_Exercise requirements_
Lines from the beginning of the data below through the one containing "at *; omega, rfl⟩)" are to be printed exactly as they appear.

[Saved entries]
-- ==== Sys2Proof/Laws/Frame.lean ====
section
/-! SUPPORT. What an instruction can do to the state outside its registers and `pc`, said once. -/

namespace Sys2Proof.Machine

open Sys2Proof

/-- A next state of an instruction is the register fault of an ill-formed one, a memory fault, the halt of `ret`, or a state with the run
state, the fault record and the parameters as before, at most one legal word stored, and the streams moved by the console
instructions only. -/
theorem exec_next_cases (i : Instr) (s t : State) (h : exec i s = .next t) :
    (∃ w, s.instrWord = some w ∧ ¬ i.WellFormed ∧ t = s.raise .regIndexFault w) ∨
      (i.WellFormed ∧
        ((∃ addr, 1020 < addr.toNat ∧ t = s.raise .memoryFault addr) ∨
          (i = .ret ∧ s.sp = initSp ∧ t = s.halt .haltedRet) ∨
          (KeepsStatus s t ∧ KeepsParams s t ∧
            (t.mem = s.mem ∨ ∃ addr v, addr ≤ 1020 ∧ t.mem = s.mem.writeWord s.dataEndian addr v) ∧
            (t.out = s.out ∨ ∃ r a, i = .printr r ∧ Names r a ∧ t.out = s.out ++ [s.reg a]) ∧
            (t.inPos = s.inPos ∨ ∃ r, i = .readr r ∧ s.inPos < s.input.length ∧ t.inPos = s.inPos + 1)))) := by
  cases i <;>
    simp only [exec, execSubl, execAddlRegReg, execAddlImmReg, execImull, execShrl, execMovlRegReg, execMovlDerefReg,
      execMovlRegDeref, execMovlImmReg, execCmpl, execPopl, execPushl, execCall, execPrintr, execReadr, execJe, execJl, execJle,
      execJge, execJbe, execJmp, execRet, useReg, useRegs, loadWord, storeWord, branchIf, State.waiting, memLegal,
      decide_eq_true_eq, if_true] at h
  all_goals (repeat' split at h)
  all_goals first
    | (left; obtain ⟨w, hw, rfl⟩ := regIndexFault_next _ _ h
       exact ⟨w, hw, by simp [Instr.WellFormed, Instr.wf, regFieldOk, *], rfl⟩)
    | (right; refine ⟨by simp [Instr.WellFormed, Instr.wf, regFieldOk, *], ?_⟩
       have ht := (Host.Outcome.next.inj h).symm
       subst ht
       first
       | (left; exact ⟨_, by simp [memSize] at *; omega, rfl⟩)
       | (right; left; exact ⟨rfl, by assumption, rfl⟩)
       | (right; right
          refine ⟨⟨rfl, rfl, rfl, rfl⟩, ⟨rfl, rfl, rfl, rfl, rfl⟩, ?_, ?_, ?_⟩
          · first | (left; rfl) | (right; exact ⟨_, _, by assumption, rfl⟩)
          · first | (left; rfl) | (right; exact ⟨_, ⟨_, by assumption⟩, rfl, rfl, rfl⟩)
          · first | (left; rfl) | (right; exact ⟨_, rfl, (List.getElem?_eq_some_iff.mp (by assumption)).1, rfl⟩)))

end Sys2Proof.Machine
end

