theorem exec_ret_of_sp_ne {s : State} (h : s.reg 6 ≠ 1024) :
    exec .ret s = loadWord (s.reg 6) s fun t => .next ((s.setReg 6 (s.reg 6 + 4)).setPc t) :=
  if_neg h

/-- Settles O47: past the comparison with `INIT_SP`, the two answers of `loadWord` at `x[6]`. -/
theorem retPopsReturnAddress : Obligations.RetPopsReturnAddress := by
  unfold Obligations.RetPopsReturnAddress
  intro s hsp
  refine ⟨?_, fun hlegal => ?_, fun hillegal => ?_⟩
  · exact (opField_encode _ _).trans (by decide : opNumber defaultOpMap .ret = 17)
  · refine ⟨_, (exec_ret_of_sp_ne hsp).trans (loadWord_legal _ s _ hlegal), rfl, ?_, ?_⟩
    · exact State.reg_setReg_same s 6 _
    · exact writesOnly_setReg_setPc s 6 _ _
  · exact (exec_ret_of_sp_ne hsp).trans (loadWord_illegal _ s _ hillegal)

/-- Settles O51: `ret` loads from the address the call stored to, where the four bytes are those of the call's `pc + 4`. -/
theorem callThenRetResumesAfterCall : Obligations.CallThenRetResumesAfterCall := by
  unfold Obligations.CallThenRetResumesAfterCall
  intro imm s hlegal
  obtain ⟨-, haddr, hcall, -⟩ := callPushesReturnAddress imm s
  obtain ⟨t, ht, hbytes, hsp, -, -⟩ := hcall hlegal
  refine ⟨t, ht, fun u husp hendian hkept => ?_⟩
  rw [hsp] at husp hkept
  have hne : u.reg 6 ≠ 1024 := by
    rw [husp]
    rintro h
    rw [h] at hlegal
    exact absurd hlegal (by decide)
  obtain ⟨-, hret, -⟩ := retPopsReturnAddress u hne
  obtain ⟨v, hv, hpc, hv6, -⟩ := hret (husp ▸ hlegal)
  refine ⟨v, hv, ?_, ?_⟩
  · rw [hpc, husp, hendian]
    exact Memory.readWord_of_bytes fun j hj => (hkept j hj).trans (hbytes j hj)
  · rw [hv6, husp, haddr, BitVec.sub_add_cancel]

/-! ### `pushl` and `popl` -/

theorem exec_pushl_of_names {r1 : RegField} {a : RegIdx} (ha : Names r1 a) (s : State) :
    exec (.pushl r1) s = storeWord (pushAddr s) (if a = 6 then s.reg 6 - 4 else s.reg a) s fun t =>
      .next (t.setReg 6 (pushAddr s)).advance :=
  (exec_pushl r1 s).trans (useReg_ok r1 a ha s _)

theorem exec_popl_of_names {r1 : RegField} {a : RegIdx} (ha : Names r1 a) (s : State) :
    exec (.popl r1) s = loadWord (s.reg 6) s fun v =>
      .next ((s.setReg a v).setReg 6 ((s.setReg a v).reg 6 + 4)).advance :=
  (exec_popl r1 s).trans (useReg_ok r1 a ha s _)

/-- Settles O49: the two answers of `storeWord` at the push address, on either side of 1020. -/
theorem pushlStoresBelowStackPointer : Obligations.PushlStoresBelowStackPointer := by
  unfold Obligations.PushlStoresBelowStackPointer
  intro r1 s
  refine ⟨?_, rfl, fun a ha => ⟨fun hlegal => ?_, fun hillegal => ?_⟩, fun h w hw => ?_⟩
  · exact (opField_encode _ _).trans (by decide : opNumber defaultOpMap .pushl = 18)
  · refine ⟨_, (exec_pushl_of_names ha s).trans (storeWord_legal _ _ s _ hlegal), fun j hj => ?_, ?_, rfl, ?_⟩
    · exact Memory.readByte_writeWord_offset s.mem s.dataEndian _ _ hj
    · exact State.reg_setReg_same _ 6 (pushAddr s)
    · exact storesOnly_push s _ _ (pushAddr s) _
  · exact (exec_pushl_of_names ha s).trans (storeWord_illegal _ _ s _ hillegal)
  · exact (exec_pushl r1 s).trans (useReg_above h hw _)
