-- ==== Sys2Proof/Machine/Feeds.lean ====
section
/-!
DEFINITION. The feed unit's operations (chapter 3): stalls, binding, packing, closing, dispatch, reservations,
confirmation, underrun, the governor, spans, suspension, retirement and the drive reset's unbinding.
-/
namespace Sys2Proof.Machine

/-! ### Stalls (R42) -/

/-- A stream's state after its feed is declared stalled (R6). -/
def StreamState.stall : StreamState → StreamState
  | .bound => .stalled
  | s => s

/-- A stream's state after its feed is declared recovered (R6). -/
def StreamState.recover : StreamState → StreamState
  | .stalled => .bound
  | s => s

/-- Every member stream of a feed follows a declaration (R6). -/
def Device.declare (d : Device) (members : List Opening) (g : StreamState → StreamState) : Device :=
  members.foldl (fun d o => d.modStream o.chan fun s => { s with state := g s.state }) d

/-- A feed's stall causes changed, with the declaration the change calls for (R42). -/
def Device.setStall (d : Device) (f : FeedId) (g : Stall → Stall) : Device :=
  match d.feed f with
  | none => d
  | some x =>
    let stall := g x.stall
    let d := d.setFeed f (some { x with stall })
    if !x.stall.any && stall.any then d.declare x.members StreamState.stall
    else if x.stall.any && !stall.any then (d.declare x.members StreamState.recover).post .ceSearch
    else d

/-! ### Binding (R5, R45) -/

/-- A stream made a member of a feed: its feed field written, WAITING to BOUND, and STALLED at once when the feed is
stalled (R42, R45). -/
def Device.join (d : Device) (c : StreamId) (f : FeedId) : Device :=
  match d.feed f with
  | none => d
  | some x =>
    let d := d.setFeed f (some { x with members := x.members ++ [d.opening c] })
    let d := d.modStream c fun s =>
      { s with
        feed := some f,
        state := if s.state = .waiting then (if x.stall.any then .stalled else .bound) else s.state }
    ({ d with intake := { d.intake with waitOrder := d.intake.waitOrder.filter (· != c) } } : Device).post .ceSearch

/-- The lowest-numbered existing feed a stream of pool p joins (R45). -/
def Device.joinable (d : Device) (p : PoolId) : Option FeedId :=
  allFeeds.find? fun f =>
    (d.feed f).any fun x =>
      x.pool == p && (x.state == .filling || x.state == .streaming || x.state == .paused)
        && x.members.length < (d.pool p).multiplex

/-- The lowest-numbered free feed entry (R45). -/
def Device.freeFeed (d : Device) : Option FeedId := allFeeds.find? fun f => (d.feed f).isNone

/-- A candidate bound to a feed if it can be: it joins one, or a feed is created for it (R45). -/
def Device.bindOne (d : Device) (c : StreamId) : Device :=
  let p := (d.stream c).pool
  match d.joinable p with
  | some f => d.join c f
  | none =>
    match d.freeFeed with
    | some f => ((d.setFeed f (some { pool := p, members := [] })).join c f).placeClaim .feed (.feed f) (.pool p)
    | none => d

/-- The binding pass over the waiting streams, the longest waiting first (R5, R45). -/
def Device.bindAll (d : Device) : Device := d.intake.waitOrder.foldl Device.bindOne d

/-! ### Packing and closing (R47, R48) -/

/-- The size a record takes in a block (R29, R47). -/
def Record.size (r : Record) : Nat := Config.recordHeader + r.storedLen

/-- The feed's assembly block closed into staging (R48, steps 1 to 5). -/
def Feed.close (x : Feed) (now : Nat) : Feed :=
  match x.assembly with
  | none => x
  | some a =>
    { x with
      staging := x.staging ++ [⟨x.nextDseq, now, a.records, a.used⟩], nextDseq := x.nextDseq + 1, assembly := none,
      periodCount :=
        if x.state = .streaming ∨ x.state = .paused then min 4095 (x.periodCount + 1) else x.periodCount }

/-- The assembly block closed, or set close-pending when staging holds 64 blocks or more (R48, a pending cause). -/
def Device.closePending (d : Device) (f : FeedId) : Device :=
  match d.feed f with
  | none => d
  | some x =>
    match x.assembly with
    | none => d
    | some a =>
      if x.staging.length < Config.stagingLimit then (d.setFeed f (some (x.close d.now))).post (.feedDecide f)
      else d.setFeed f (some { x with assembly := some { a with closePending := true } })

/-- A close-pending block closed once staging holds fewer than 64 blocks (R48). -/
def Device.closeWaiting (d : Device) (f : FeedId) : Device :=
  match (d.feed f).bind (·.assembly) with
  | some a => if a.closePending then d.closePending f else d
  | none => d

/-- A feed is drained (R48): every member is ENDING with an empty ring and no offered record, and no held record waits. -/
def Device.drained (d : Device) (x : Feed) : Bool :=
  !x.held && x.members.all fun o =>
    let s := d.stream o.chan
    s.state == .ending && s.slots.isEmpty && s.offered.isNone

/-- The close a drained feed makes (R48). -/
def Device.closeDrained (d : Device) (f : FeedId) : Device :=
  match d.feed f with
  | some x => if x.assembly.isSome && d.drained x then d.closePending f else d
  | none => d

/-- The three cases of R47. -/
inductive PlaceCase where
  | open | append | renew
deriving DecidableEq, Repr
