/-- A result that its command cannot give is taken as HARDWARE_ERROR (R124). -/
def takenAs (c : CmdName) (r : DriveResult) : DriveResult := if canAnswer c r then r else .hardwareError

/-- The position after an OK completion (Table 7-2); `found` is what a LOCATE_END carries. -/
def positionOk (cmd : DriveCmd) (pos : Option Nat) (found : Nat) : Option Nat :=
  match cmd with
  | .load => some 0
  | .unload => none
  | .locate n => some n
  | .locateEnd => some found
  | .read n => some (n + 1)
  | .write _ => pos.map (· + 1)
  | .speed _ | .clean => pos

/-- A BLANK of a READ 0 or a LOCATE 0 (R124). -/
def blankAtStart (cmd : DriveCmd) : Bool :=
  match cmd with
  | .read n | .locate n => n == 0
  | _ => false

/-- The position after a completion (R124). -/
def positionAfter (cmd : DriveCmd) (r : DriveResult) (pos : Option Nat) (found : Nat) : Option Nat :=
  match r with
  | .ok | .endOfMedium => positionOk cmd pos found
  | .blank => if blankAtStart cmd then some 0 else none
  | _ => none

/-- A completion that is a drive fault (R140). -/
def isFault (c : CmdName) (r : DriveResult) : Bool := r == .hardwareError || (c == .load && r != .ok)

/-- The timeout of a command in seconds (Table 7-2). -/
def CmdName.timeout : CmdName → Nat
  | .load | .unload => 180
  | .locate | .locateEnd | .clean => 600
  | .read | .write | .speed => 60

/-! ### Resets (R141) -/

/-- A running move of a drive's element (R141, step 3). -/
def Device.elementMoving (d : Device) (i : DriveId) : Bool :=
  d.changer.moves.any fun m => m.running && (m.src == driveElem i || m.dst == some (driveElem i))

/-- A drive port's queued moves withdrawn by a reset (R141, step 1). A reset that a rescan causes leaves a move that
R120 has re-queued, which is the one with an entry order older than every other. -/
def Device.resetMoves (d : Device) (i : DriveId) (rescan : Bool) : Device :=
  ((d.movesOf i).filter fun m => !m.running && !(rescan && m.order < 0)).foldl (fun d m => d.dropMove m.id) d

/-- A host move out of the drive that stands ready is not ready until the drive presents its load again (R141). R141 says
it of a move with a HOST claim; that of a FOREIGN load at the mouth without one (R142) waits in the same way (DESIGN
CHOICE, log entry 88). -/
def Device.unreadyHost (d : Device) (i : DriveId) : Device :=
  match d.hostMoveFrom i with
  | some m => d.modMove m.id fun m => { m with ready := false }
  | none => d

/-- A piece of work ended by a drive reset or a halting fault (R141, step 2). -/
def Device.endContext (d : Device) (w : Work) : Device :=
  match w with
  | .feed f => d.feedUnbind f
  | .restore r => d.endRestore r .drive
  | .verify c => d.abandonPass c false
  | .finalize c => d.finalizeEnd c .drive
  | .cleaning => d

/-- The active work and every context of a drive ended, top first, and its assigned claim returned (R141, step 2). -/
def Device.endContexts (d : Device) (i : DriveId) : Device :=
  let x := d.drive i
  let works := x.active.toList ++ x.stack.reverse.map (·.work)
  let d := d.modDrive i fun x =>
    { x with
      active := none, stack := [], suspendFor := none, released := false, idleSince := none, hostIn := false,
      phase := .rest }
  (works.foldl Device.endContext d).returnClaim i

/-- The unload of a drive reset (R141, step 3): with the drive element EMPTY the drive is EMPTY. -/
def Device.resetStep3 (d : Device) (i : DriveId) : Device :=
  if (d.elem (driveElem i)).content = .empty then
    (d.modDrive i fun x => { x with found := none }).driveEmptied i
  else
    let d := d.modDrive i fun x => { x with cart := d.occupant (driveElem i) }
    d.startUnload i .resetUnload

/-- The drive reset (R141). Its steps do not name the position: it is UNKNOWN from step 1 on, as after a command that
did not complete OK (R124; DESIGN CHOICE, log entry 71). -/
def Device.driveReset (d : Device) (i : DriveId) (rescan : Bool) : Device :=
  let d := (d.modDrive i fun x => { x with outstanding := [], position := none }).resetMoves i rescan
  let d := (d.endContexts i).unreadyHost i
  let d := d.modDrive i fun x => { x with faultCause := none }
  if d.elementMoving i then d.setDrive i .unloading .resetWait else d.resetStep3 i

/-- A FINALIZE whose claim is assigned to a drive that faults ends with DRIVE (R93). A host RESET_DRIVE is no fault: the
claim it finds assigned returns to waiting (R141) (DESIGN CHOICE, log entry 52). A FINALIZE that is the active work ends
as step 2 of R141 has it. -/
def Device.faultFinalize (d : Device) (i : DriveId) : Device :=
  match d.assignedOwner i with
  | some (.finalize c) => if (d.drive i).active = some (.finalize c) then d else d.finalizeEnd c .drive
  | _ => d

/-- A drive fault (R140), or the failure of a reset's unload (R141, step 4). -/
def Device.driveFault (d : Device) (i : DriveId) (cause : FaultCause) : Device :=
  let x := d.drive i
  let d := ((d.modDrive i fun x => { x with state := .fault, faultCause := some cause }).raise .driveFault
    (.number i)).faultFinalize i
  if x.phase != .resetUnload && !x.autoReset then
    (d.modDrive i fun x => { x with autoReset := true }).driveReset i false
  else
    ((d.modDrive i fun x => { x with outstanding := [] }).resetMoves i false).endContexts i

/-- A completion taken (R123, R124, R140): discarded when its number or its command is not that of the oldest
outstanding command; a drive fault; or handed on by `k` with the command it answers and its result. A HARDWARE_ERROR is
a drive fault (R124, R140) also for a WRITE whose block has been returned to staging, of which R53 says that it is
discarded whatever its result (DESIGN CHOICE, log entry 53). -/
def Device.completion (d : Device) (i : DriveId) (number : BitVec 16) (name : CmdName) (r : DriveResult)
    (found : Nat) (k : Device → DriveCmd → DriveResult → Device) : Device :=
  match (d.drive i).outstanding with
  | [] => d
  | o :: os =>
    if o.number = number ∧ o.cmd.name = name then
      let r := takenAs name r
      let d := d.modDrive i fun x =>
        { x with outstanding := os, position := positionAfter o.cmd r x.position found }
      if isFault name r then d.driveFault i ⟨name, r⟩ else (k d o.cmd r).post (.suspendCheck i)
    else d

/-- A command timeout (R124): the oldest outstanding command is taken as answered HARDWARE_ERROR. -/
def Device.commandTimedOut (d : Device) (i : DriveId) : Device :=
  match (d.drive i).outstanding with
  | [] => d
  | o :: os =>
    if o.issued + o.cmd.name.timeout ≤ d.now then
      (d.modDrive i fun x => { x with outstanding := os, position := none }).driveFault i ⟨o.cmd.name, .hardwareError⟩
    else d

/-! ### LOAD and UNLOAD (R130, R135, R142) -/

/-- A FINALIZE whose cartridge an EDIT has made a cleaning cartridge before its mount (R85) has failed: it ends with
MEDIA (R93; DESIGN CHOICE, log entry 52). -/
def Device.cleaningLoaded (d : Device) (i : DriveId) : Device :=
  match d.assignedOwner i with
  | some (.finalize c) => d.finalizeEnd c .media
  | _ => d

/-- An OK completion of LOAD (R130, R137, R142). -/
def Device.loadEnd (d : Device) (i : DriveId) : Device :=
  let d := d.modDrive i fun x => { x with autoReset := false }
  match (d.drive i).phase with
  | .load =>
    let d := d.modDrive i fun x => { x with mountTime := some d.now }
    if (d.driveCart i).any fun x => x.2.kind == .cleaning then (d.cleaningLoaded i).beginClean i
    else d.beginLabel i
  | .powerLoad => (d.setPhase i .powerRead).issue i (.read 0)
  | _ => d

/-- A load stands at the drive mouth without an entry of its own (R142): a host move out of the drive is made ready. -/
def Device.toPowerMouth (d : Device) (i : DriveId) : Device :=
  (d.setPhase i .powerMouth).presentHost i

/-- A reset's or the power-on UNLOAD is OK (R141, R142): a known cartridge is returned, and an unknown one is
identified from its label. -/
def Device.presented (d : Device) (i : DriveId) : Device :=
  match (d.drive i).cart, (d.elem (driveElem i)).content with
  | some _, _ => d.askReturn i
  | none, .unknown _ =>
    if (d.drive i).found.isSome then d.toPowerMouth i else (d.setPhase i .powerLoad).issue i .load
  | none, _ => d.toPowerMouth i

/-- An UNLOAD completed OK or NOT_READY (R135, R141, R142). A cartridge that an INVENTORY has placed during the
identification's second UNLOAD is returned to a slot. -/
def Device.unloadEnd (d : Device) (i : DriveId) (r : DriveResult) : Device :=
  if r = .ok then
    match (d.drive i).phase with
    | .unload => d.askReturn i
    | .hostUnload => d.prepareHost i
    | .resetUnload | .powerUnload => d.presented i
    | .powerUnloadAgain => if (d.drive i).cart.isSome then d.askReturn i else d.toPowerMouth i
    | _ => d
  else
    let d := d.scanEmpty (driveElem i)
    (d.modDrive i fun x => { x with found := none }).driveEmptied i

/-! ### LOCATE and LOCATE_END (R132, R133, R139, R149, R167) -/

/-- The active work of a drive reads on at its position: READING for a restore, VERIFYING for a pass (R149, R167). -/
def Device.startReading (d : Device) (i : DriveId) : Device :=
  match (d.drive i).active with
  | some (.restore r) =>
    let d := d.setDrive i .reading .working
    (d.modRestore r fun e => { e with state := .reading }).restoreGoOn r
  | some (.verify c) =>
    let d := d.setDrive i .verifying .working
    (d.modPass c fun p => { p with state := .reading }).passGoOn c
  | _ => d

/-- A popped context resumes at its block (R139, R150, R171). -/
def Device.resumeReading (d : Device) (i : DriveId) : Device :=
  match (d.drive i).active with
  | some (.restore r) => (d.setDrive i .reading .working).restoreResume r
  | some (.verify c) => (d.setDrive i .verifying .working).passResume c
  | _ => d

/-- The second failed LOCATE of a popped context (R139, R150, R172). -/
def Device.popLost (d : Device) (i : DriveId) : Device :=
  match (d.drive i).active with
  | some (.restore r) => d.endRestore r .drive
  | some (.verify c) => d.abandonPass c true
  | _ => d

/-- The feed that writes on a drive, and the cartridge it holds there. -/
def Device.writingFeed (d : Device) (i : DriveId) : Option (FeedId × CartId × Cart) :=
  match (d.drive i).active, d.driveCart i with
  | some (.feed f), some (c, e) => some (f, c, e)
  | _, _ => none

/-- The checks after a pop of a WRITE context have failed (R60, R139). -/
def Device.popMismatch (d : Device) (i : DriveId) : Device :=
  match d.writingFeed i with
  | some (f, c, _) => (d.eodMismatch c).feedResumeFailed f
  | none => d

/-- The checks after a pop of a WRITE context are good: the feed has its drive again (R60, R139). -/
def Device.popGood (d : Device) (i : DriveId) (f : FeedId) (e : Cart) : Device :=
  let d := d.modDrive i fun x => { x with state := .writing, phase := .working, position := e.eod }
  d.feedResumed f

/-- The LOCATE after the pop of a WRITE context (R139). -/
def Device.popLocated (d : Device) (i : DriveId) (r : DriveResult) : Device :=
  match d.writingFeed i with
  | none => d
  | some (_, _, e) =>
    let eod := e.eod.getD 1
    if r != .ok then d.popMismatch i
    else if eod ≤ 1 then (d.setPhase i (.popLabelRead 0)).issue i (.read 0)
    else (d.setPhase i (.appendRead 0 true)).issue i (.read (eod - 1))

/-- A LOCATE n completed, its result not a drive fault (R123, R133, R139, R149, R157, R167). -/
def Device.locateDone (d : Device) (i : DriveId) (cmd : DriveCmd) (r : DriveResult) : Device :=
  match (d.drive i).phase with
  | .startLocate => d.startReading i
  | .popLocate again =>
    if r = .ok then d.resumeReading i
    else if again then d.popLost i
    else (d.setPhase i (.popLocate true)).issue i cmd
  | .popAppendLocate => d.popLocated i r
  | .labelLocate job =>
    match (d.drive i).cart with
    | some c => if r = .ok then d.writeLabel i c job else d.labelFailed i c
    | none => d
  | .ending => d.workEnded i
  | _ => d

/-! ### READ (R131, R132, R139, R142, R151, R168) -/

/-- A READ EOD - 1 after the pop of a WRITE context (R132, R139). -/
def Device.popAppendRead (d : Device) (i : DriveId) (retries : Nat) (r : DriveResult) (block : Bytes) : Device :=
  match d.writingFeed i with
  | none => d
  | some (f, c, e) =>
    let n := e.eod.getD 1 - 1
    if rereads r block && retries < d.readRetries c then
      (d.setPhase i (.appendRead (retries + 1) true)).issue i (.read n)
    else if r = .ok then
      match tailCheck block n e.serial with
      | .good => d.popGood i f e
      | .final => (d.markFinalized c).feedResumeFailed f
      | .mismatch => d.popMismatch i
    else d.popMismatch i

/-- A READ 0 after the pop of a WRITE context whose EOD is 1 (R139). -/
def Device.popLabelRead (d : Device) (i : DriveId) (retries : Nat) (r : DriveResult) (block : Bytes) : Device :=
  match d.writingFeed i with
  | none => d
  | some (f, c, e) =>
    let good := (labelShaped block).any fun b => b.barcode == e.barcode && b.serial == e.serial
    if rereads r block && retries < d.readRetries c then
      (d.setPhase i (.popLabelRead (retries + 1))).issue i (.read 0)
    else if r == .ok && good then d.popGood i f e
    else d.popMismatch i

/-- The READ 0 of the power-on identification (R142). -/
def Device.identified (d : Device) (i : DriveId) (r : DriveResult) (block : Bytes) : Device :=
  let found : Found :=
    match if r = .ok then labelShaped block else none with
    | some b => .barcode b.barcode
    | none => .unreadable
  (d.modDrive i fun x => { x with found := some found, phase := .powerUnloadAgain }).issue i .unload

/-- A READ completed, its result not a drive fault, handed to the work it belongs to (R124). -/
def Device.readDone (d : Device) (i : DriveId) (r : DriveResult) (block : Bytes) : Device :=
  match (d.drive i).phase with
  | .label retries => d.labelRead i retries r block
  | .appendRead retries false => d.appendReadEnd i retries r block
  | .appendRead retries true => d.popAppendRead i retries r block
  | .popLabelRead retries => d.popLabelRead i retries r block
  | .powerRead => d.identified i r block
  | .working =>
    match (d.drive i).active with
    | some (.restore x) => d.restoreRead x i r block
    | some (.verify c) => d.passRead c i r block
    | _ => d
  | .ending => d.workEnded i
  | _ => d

_Result of this task_
-- ==== Sys2Proof/Laws/Frame.lean ====
section
/-! SUPPORT. What an instruction can do to the state outside its registers and `pc`, said once. -/

namespace Sys2Proof.Machine

open Sys2Proof

/-- A next state of an instruction is the register fault of an ill-formed one, a memory fault, the halt of `ret`, or a state with the run
state, the fault record and the parameters as before, at most one legal word stored, and the streams moved by the console
instructions only. -/
theorem exec_next_cases (i : Instr) (s t : State) (h : exec i s = .next t) :
    (∃ w, s.instrWord = some w ∧ ¬ i.WellFormed ∧ t = s.raise .regIndexFault w) ∨
      (i.WellFormed ∧
        ((∃ addr, 1020 < addr.toNat ∧ t = s.raise .memoryFault addr) ∨
          (i = .ret ∧ s.sp = initSp ∧ t = s.halt .haltedRet) ∨
          (KeepsStatus s t ∧ KeepsParams s t ∧
            (t.mem = s.mem ∨ ∃ addr v, addr ≤ 1020 ∧ t.mem = s.mem.writeWord s.dataEndian addr v) ∧
            (t.out = s.out ∨ ∃ r a, i = .printr r ∧ Names r a ∧ t.out = s.out ++ [s.reg a]) ∧
            (t.inPos = s.inPos ∨ ∃ r, i = .readr r ∧ s.inPos < s.input.length ∧ t.inPos = s.inPos + 1)))) := by
  cases i <;>
    simp only [exec, execSubl, execAddlRegReg, execAddlImmReg, execImull, execShrl, execMovlRegReg, execMovlDerefReg,
      execMovlRegDeref, execMovlImmReg, execCmpl, execPopl, execPushl, execCall, execPrintr, execReadr, execJe, execJl, execJle,
      execJge, execJbe, execJmp, execRet, useReg, useRegs, loadWord, storeWord, branchIf, State.waiting, memLegal,
      decide_eq_true_eq, if_true] at h
  all_goals (repeat' split at h)
  all_goals first
    | (left; obtain ⟨w, hw, rfl⟩ := regIndexFault_next _ _ h
       exact ⟨w, hw, by simp [Instr.WellFormed, Instr.wf, regFieldOk, *], rfl⟩)
    | (right; refine ⟨by simp [Instr.WellFormed, Instr.wf, regFieldOk, *], ?_⟩
       have ht := (Host.Outcome.next.inj h).symm
       subst ht
       first
       | (left; exact ⟨_, by simp [memSize] at *; omega, rfl⟩)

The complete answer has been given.